May 11, 2021

Crack executables with gdb?

Home Forums Crack executables with gdb?

This topic contains 1 reply, has 2 voices, and was last updated by  NetflixMemes 1 month ago.

  • Author
    Posts
  • #382069

    anonymous
    Participant

    Hi, I’m a beginner in hacking and I have some Linux executables(Elf) from which I have to extract some data, the first one use several system sleeps and very long loops to avoid this data print, the data Is generated procedurally so I cannot just search, find and decode It in the binaries, so my first question Is, Is It possible to use gdb to skip sleeps and loops and how can I do It?
    The second executable gets an input and does some operations on It, when I try to reach the part of code that I’d like to execute I get segmentation fault error, It seems that the code was written to have this error on purpose. Reading the assembly code I found that segmentation fault is generated on some variables copy in or from DWORD PTR and BYTE PTR, I’ve also noticed that most of the times the pointers point to nothing(0x000…), In this case what should I do to get over this error and execute the code I want?
    Note that I don’t have debug symbols and source codes, just the elfs, both doesn’t have canaries + I have installed gef to have some additional help.

  • #382070

    NetflixMemes

    You could simplify your life by using Ghidra (free NSA reverse engineering tool).
    Frida might be a good tool to look into as well. It allows you to hook function calls in a given process so you could use it to nop the sleeps you’re talking about.
    nm is another tool you can use to simply get the methods in the binary.

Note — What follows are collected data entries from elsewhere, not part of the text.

-- ==== Sys2Proof/Machine/Copy.lean ====
section
/-! DEFINITION. Bulk copies and sync words (R199, R200, R215 to R221), fences (R222 to R224), PUBLISH (R226), and the steps in
which all operations of a wave complete. -/

namespace Sys2Proof

/-- The scratchpad side of a copy is in cluster space. -/
def CpyDir.srcClu (d : CpyDir) : Bool := d == .c2d
def CpyDir.dstClu (d : CpyDir) : Bool := d == .d2c

/-- The space of a copy's sync word (R216): that of its scratch or cluster side, scratch for D2D. -/
def CpyDir.syncClu (d : CpyDir) : Bool := d.srcClu || d.dstClu

end Sys2Proof

namespace Sys2Proof.Machine

/-! ## Loop descriptors (R88, R177, R216) -/

/-- A signed 32-bit stride. -/
def stride32 (x : Nat) : Int := (BitVec.ofNat 32 x).toInt

/-- The levels of a 64-byte loop descriptor, or none where a check fails: strides multiples of `align` (R177, R216). -/
def parseLoop (bs : List Byte) (align : Nat) : Option (List (Nat × Int × Int)) :=
  let n := (bs.getD 0 0).toNat
  let num (o : Nat) : Nat := ofBytes ((bs.drop o).take 4)
  let lv := (List.range n).map (fun i => (num (4 + 12 * i), stride32 (num (8 + 12 * i)), stride32 (num (12 + 12 * i))))
  if n = 0 || 5 < n then none
  else if (bs.drop 1).take 3 != [0, 0, 0] || (bs.drop (4 + 12 * n)).any (fun b => b != 0) then none
  else if lv.any (fun l => l.1 == 0 || l.2.1 % align != 0 || l.2.2 % align != 0) then none
  else if 2 ^ 32 ≤ lv.foldl (fun a l => a * l.1) 1 then none
  else some lv

/-- The sum of index times stride for one stream. -/
def strideSum (lv : List (Nat × Int × Int)) (v : List Nat) (second : Bool) : Int :=
  (lv.zip v).foldl (fun a p => a + (p.2 : Int) * (if second then p.1.2.2 else p.1.2.1)) 0

/-- The least and the greatest sum of a stream over the walk. -/
def strideRange (lv : List (Nat × Int × Int)) (second : Bool) : Int × Int :=
  lv.foldl (fun a l =>
    let x := ((l.1 : Int) - 1) * (if second then l.2.2 else l.2.1)
    (a.1 + min x 0, a.2 + max x 0)) (0, 0)

/-! ## A copy's units -/

/-- Its direction and whether its destination may lie on shadow pages; a gather and a walk's step copy read device space. -/
def CopyOp.dir (c : CopyOp) : CpyDir × Bool :=
  match c.instr with
  | .cpy _ _ _ _ _ d shw => (d, shw)
  | .cpyx _ _ _ _ clu _ => (if clu then .d2c else .d2s, false)
  | _ => (.d2c, false)

/-- How many 16-byte units the copy moves. -/
def CopyOp.total (c : CopyOp) : Nat :=
  if c.rows.isEmpty then (match c.levels with | some lv => lv.foldl (fun a l => a * l.1) 1 | none => 1)
  else c.rows.length * (c.rowLen / 16)

/-- Source and destination of a unit (R216, R219). -/
def CopyOp.unitAt (c : CopyOp) (k : Nat) : Nat × Nat :=
  if c.rows.isEmpty then
    let lv := c.levels.getD []
    let v := vectorOf lv k
    let wrap (dev : Bool) (x : Int) : Nat := (x % (if dev then 2 ^ 64 else 2 ^ 32)).toNat
    (wrap c.dir.1.srcDev (c.src + strideSum lv v false), wrap c.dir.1.dstDev (c.dst + strideSum lv v true))
  else
    let u := c.rowLen / 16
    let r := c.rows.getD (k / u) (0, 0)
    ((r.2 + 16 * (k % u)) % 2 ^ 64, c.dst + r.1 * c.rowLen + 16 * (k % u))

/-! ## What the span reads and writes beside the wave (R162, R164, R177) -/

/-- Steps of a walk. -/
def Walk.total (k : Walk) : Nat := match k.levels with | some lv => lv.foldl (fun a l => a * l.1) 1 | none => 0

/-- Device-space source and cluster-space destination of a unit of step `fetch`. -/
def Walk.unitAt (k : Walk) (u : Nat) : Nat × Nat :=
  let lv := k.levels.getD []
  let v := vectorOf lv k.fetch
  let second := decide (256 ≤ u)
  let base : Int := if second then k.b else k.a
  (((base + strideSum lv v second + 16 * ((u % 256 : Nat) : Int)) % 2 ^ 64).toNat,
    k.stage + k.fetch % 2 * 0x1000 + (if second then 0x2000 else 0) + 16 * (u % 256))

/-- Fields of a span operand descriptor (R89). -/
def spanBase (d : Nat) : Nat := d % 2 ^ 20
def spanRow (d : Nat) : Nat := d / 2 ^ 20 % 2 ^ 16
def spanTile (d : Nat) : Nat := d / 2 ^ 36 % 2 ^ 20
def spanRot (d : Nat) : Nat := d / 2 ^ 56 % 16

/-- The cluster-space offset of logical byte `x` of row `k` of tile `t` (R162). -/
def spanOff (d t k x : Nat) : Nat :=
  spanBase d + t * spanTile d + k * spanRow d + (x / 16 + k * spanRot d) % 8 * 16 + x % 16

/-- The MMA operands of an instruction. -/
def mmaOps : Instr → Option MmaOps
  | .spanMmaBf16 _ o | .spanMmaE4m3 _ o _ | .spanMmaE5m2 _ o _ | .spanMmaE2m1 _ o _ | .spanMmaW4bf _ o _
  | .spanMmaWf4bf _ o _ | .spanMmaE4m3B32 _ o _ | .spanMmaE5m2B32 _ o _ | .spanMmaE2m1B32 _ o _ => some o
  | _ => none

/-- The rows of 128 bytes in cluster space that a span operation has still to read (R162). -/
def Access.spanRows (a : Access) : List Nat :=
  let desc (x : SpanSrc) (d t n : Nat) : List Nat := match x with
    | .run _ => []
    | .desc _ => (List.range n).map (fun k => spanBase d + t * spanTile d + k * spanRow d)
  match a.instr with
  | .spanRbox _ _ _ b t => desc (.desc b) (a.aux.getD 3 0) t 6
  | i => match mmaOps i with
    | some o => desc o.a (a.aux.getD 2 0) o.aTile 32 ++ desc o.b (a.aux.getD 3 0) o.bTile 32
    | none => []

/-- An earlier span operation of the wave has still to read these bytes, or a running walk of it to read or write them (R177, R217). A walk
that has stopped counts as ended (assumption log 84). -/
def State.behindSpan (s : State) (w : Wave) (op : Nat) (sp : Space) (addr len : Nat) : Bool :=
  w.ops.any (fun o => o.op < op && o.spanRows.any (fun r => s.meets w sp addr len .cluster r 128))
    || s.walks.any (fun k => k.wave == w.uid && k.op < op && !k.stopped
      && (s.meets w sp addr len .cluster k.stage 0x4000
        || (sp.mapped && (List.range (k.total - k.n)).any (fun j => (List.range 64).any (fun r =>
          s.meets w sp addr len .device ({ k with fetch := k.n + j }.unitAt (8 * r)).1 128)))))

/-- Every unit of a scratch or cluster side lies in its space (R184, R216). No single step of a walk can leave the space and
come back to it modulo 2^32, so the extremes decide. -/
def sideFits (size : Nat) (base : Nat) (r : Int × Int) : Bool :=
  decide (0 ≤ (base : Int) + r.1) && decide ((base : Int) + r.2 + 16 ≤ (size : Int))

/-- The range check of a copy's scratch and cluster sides. -/
def State.copyFits (s : State) (w : Wave) (c : CopyOp) : Bool :=
  let size (clu : Bool) : Nat := s.spaceSize w (if clu then .cluster else .scratch)
  if c.rows.isEmpty then
    let lv := c.levels.getD []
    (c.dir.1.srcDev || sideFits (size c.dir.1.srcClu) c.src (strideRange lv false))
      && (c.dir.1.dstDev || sideFits (size c.dir.1.dstClu) c.dst (strideRange lv true))
  else c.rows.all (fun r => c.dst + r.1 * c.rowLen + c.rowLen ≤ size c.dir.1.dstClu)

/-! ## Sync words (R199, R200) -/

/-- The word after an arrival of `k` bytes. -/
def syncArrive (word : List Byte) (k : Nat) : List Byte :=
  let target := ofBytes (word.take 4)
  let c := ofBytes ((word.drop 4).take 4) + k
  let gen := ofBytes ((word.drop 8).take 2)
  if target = 0 then toBytes 4 target ++ toBytes 4 (c % 2 ^ 32) ++ word.drop 8
  else toBytes 4 target ++ toBytes 4 (c % target) ++ toBytes 2 ((gen + c / target) % 2 ^ 16) ++ word.drop 10

/-- Generation `g` has passed when SYNC_GEN reads `now` (R200). For the generations of barriers, where the manual states no comparison,
it is the model's choice (assumption log 99). -/
def genPassed (now g : Nat) : Bool :=
  let d := (now + 2 ^ 16 - g % 2 ^ 16) % 2 ^ 16
  1 ≤ d && d ≤ 0x7FFF

/-! ## Issue of copies (R215, R216, R219) -/

/-- A core has room for `n` more copies in flight (R215): a running walk counts as the two step copies it may have. -/
def State.copyRoom (s : State) (core n : Nat) : Bool :=
  (s.copies.filter (fun c => c.core == core)).length + 2 * (s.walks.filter (fun k => k.core == core && !k.stopped)).length + n ≤ 1024

/-- A wave may issue one more copy (R215, R380). -/
def State.mayCopy (s : State) (w : Wave) : Bool :=
  (s.copies.filter (fun c => c.wave == w.uid && c.stopped)).length < 4 && s.copyRoom w.core 1

/-- The optional sync word operand. -/
def syncOf (rf : RegFile) (lit : Word) (lane : Nat) (c : Option Src) : Option Nat := c.map (fun x => (x.read rf lit lane).toNat)

/-- A copy is issued: its flag stays set until every unit is written and counted (R217). -/
def State.issueCopy (s : State) (i : Issue) (c : CopyOp) : State :=
  let w1 := i.w.bind s.fresh i.flag
  { s with copies := s.copies ++ [c], fresh := s.fresh + 1 }.retire i w1

/-- The sides of a copy. -/
def CopyOp.srcSpace (c : CopyOp) : Space := if c.dir.1.srcDev then .device else if c.dir.1.srcClu then .cluster else .scratch
def CopyOp.dstSpace (c : CopyOp) : Space := if c.dir.1.dstDev then .device else if c.dir.1.dstClu then .cluster else .scratch

/-- An earlier copy of the wave has still to move a unit from or to these bytes (R217). -/
def State.behindCopies (s : State) (w : Wave) (op : Nat) (sp : Space) (addr len : Nat) : Bool :=
  s.copies.any (fun c => c.wave == w.uid && c.op < op && (List.range (c.total - c.upto)).any (fun j =>
    let k := c.upto + j
    !c.done.contains k && (s.meets w sp addr len c.srcSpace (c.unitAt k).1 16 || s.meets w sp addr len c.dstSpace (c.unitAt k).2 16)))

    The null pointers are probably just pre-initialized variables that get used in the loop, the crash is probably preventing you from getting to the branch responsible for using them.

    Good luck, and welcome to reverse engineering!

  • #382071

    MrKhutz

    I second the use of Ghidra.

    In gdb the ‘jump’ command might be what you want to skip to the execution of hard to access code. Without debug info (no line numbers) you need to use the address which I think would be ‘jump *0x0000576ae’ for example….

  • #382072

    DRusTheBus

    I can’t answer all of your questions, but with gdb you can set breakpoints to stop execution. You can either step through the code line by line or jump to specific points in the program/memory. I haven’t done this in years, but hopefully that’s enough of a start for you.

    Edit: depending on the type of file you have, you might be able to edit it to skip some sections. If there’s a loop with a break if ==1,000,000, you might be able to edit it to say break if !=1,000,000

You must be logged in to reply to this topic.